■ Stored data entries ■

/-- MWR (R288): descriptor (slot, kind, LBA, blocks) and n bytes of data; the frames of a write carry one TAG, the last one LAST. -/
def execMwr (h : PairHdr) (slot kind : Byte) (lba : DWord) (blocks : Word) (n data : Nat) (s : State) : Out :=
  withPair h (fun s =>
    let t := h.tag.toNat
    let d := data % 2 ^ (8 * n)
    let w : RxWrite := match mfind s.plk.rx t with
      | some w => { w with nlb := w.nlb + blocks.toNat, data := w.data + d * 2 ^ (8 * w.bytes), bytes := w.bytes + n }
      | none => { slot := slot.toNat, kind := kind.toNat, lba := lba.toNat, nlb := blocks.toNat, data := d, bytes := n }
    if h.last then peerWrite h.msn.toNat t w { s with plk.rx := mdel s.plk.rx t }
    else { s with plk.rx := mins s.plk.rx t w }) s

/-- MORD (R288): the senior's MSN for this half's write with the TAG, which is placed in MSN order.  DEDUCED (log 95): one that a reset or a deletion has
dropped here (R230, R233) is answered with MNAK. -/
def execMord (h : PairHdr) (s : State) : Out :=
  withPair h (fun s =>
    match s.cmds.find? fun e => e.2.port < 8192 && e.2.phase = 10 && e.2.msn.isNone && e.2.tag = h.tag.toNat with
    | some e => placeWrite e.1 (modCmd s e.1 fun c => { c with msn := some h.msn.toNat })
    | none => skipMsn (some h.msn.toNat) (pairSend 6 0 h.msn.toNat h.tag.toNat stAbortRequested 4 s)) s

/-- MACK (R289). -/
def execMack (h : PairHdr) (s : State) : Out := withPair h (mackIn h.msn.toNat) s

/-- MNAK (R290): the write completes with the partner's status; units placed here keep the new data. -/
def execMnak (h : PairHdr) (status : BitVec 11) (s : State) : Out :=
  withPair h (fun s =>
    let m := h.msn.toNat
    let s := { s with plk.outst := s.plk.outst.filter fun o => o.1 != m }
    match s.cmds.find? fun e => e.2.port < 8192 && e.2.mirror && e.2.tag = h.tag.toNat with
    | some e =>
      if e.2.phase = 4 && !e.2.appended then modCmd s e.1 fun c => { c with nak := status.toNat, mirror := false }
      else finishSt e.1 status.toNat (dropWork e.1 s)
    | none => s) s

/-! ### The ledger's copy (R292) -/

/-- LEDG (R292): the partner's ledger page is kept, and acknowledged with its sequence number (bytes 8–15 of the page, R188). -/
def execLedg (h : PairHdr) (page : BitVec 131072) (s : State) : Out :=
  withPair h (fun s =>
    let v := page.toNat
    let seq := nbits v 64 64
    pairSend 8 0 0 0 seq 8 { s with plk.ledger := some (seq, v) }) s

/-- LACK (R292). -/
def execLack (h : PairHdr) (seq : DWord) (s : State) : Out :=
  withPair h (fun s =>
    if seq.toNat = s.pair STE_LEDSEQ_LO_SEQ STE_LEDSEQ_HI_SEQ then { s.setFld STE_LEDGER_PARTNER 1 with ste.ledAck := true } else s) s

/-- LREQ (R292): answered with the page held, or with an empty LRSP. -/
def execLreq (h : PairHdr) (s : State) : Out :=
  withPair h (fun s => match s.plk.ledger with
    | some (_, v) => pairSend 15 0 0 0 v 16384 s
    | none => pairSend 15 0 0 0 0 0 s) s

/-- LRSP (R292): this half's ledger page, or none. -/
def execLrsp (h : PairHdr) (page : Option (BitVec 131072)) (s : State) : Out :=
  withPair h (fun s => if s.plk.lreq then { s with plk.lreq := false, plk.lrsp := page.map BitVec.toNat } else s) s

/-- LREQ_TIMEOUT (R292): recovery goes on without the partner's copy. -/
def execLreqTimeout (s : State) : Out := .next { s with plk.lreq := false }

/-! ### Namespace operations (R291) -/

/-- NSOP (R291): create (1), delete (2) or format (3) in a slot, with the LBA format and NSZE of a create; the answer is NSACK. -/
def execNsop (h : PairHdr) (op slot lbas : Byte) (nsze : DWord) (s : State) : Out :=
  withPair h (fun s =>
    let id := s.hpt.nextCmd
    let k := slot.toNat
    let s := { s with hpt.nextCmd := id + 1, cmds := mins s.cmds id { port := 8194, tag := h.tag.toNat, slot := k } }
    if s.mode != mSERVICE then finishSt id stSequence s
    else if op = 1 then
      if !s.flag TXE_NSCFG_DECL k || s.nsExists k || s.flag TXE_NSCFG_ZEROING k then finishSt id stNsIdUnavailable s
      else if mget 0 s.txe.maxUnits k < s.unitsFor k nsze.toNat lbas.toNat then finishSt id stNsCapacity s
      else nsCreateIn id k nsze.toNat lbas.toNat s
    else if !s.nsExists k || s.txe.deleting.any (fun d => d.1 = k) then finishSt id stInvalidNs s
    else if op = 2 then nsDeleteBegin id [k] s
    else if s.hpt.format.any fun d => d.1 = k then finishSt id stFormatInProgress s
    else fmtBegin id lbas.toNat [k] s) s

■ Exercise aim ■
All of the records above are to be set down again exactly.

■ Output below ■
/-- MWR (R288): descriptor (slot, kind, LBA, blocks) and n bytes of data; the frames of a write carry one TAG, the last one LAST. -/
def execMwr (h : PairHdr) (slot kind : Byte) (lba : DWord) (blocks : Word) (n data : Nat) (s : State) : Out :=
  withPair h (fun s =>
    let t := h.tag.toNat
    let d := data % 2 ^ (8 * n)
    let w : RxWrite := match mfind s.plk.rx t with
      | some w => { w with nlb := w.nlb + blocks.toNat, data := w.data + d * 2 ^ (8 * w.bytes), bytes := w.bytes + n }
      | none => { slot := slot.toNat, kind := kind.toNat, lba := lba.toNat, nlb := blocks.toNat, data := d, bytes := n }
    if h.last then peerWrite h.msn.toNat t w { s with plk.rx := mdel s.plk.rx t }
    else { s with plk.rx := mins s.plk.rx t w }) s

/-- MORD (R288): the senior's MSN for this half's write with the TAG, which is placed in MSN order.  DEDUCED (log 95): one that a reset or a deletion has
dropped here (R230, R233) is answered with MNAK. -/
def execMord (h : PairHdr) (s : State) : Out :=
  withPair h (fun s =>
    match s.cmds.find? fun e => e.2.port < 8192 && e.2.phase = 10 && e.2.msn.isNone && e.2.tag = h.tag.toNat with
    | some e => placeWrite e.1 (modCmd s e.1 fun c => { c with msn := some h.msn.toNat })
    | none => skipMsn (some h.msn.toNat) (pairSend 6 0 h.msn.toNat h.tag.toNat stAbortRequested 4 s)) s

/-- MACK (R289). -/
def execMack (h : PairHdr) (s : State) : Out := withPair h (mackIn h.msn.toNat) s

/-- MNAK (R290): the write completes with the partner's status; units placed here keep the new data. -/
def execMnak (h : PairHdr) (status : BitVec 11) (s : State) : Out :=
  withPair h (fun s =>
    let m := h.msn.toNat
    let s := { s with plk.outst := s.plk.outst.filter fun o => o.1 != m }
    match s.cmds.find? fun e => e.2.port < 8192 && e.2.mirror && e.2.tag = h.tag.toNat with
    | some e =>
      if e.2.phase = 4 && !e.2.appended then modCmd s e.1 fun c => { c with nak := status.toNat, mirror := false }
      else finishSt e.1 status.toNat (dropWork e.1 s)
    | none => s) s

/-! ### The ledger's copy (R292) -/

/-- LEDG (R292): the partner's ledger page is kept, and acknowledged with its sequence number (bytes 8–15 of the page, R188). -/
def execLedg (h : PairHdr) (page : BitVec 131072) (s : State) : Out :=
  withPair h (fun s =>
    let v := page.toNat
    let seq := nbits v 64 64
    pairSend 8 0 0 0 seq 8 { s with plk.ledger := some (seq, v) }) s

/-- LACK (R292). -/
def execLack (h : PairHdr) (seq : DWord) (s : State) : Out :=
  withPair h (fun s =>
    if seq.toNat = s.pair STE_LEDSEQ_LO_SEQ STE_LEDSEQ_HI_SEQ then { s.setFld STE_LEDGER_PARTNER 1 with ste.ledAck := true } else s) s

/-- LREQ (R292): answered with the page held, or with an empty LRSP. -/
def execLreq (h : PairHdr) (s : State) : Out :=
  withPair h (fun s => match s.plk.ledger with
    | some (_, v) => pairSend 15 0 0 0 v 16384 s
    | none => pairSend 15 0 0 0 0 0 s) s

/-- LRSP (R292): this half's ledger page, or none. -/
def execLrsp (h : PairHdr) (page : Option (BitVec 131072)) (s : State) : Out :=
  withPair h (fun s => if s.plk.lreq then { s with plk.lreq := false, plk.lrsp := page.map BitVec.toNat } else s) s

/-- LREQ_TIMEOUT (R292): recovery goes on without the partner's copy. -/
def execLreqTimeout (s : State) : Out := .next { s with plk.lreq := false }

/-! ### Namespace operations (R291) -/

/-- NSOP (R291): create (1), delete (2) or format (3) in a slot, with the LBA format and NSZE of a create; the answer is NSACK. -/
def execNsop (h : PairHdr) (op slot lbas : Byte) (nsze : DWord) (s : State) : Out :=
  withPair h (fun s =>
    let id := s.hpt.nextCmd
    let k := slot.toNat
    let s := { s with hpt.nextCmd := id + 1, cmds := mins s.cmds id { port := 8194, tag := h.tag.toNat, slot := k } }
    if s.mode != mSERVICE then finishSt id stSequence s
    else if op = 1 then
      if !s.flag TXE_NSCFG_DECL k || s.nsExists k || s.flag TXE_NSCFG_ZEROING k then finishSt id stNsIdUnavailable s
      else if mget 0 s.txe.maxUnits k < s.unitsFor k nsze.toNat lbas.toNat then finishSt id stNsCapacity s
      else nsCreateIn id k nsze.toNat lbas.toNat s
    else if !s.nsExists k || s.txe.deleting.any (fun d => d.1 = k) then finishSt id stInvalidNs s
    else if op = 2 then nsDeleteBegin id [k] s
    else if s.hpt.format.any fun d => d.1 = k then finishSt id stFormatInProgress s
    else fmtBegin id lbas.toNat [k] s) s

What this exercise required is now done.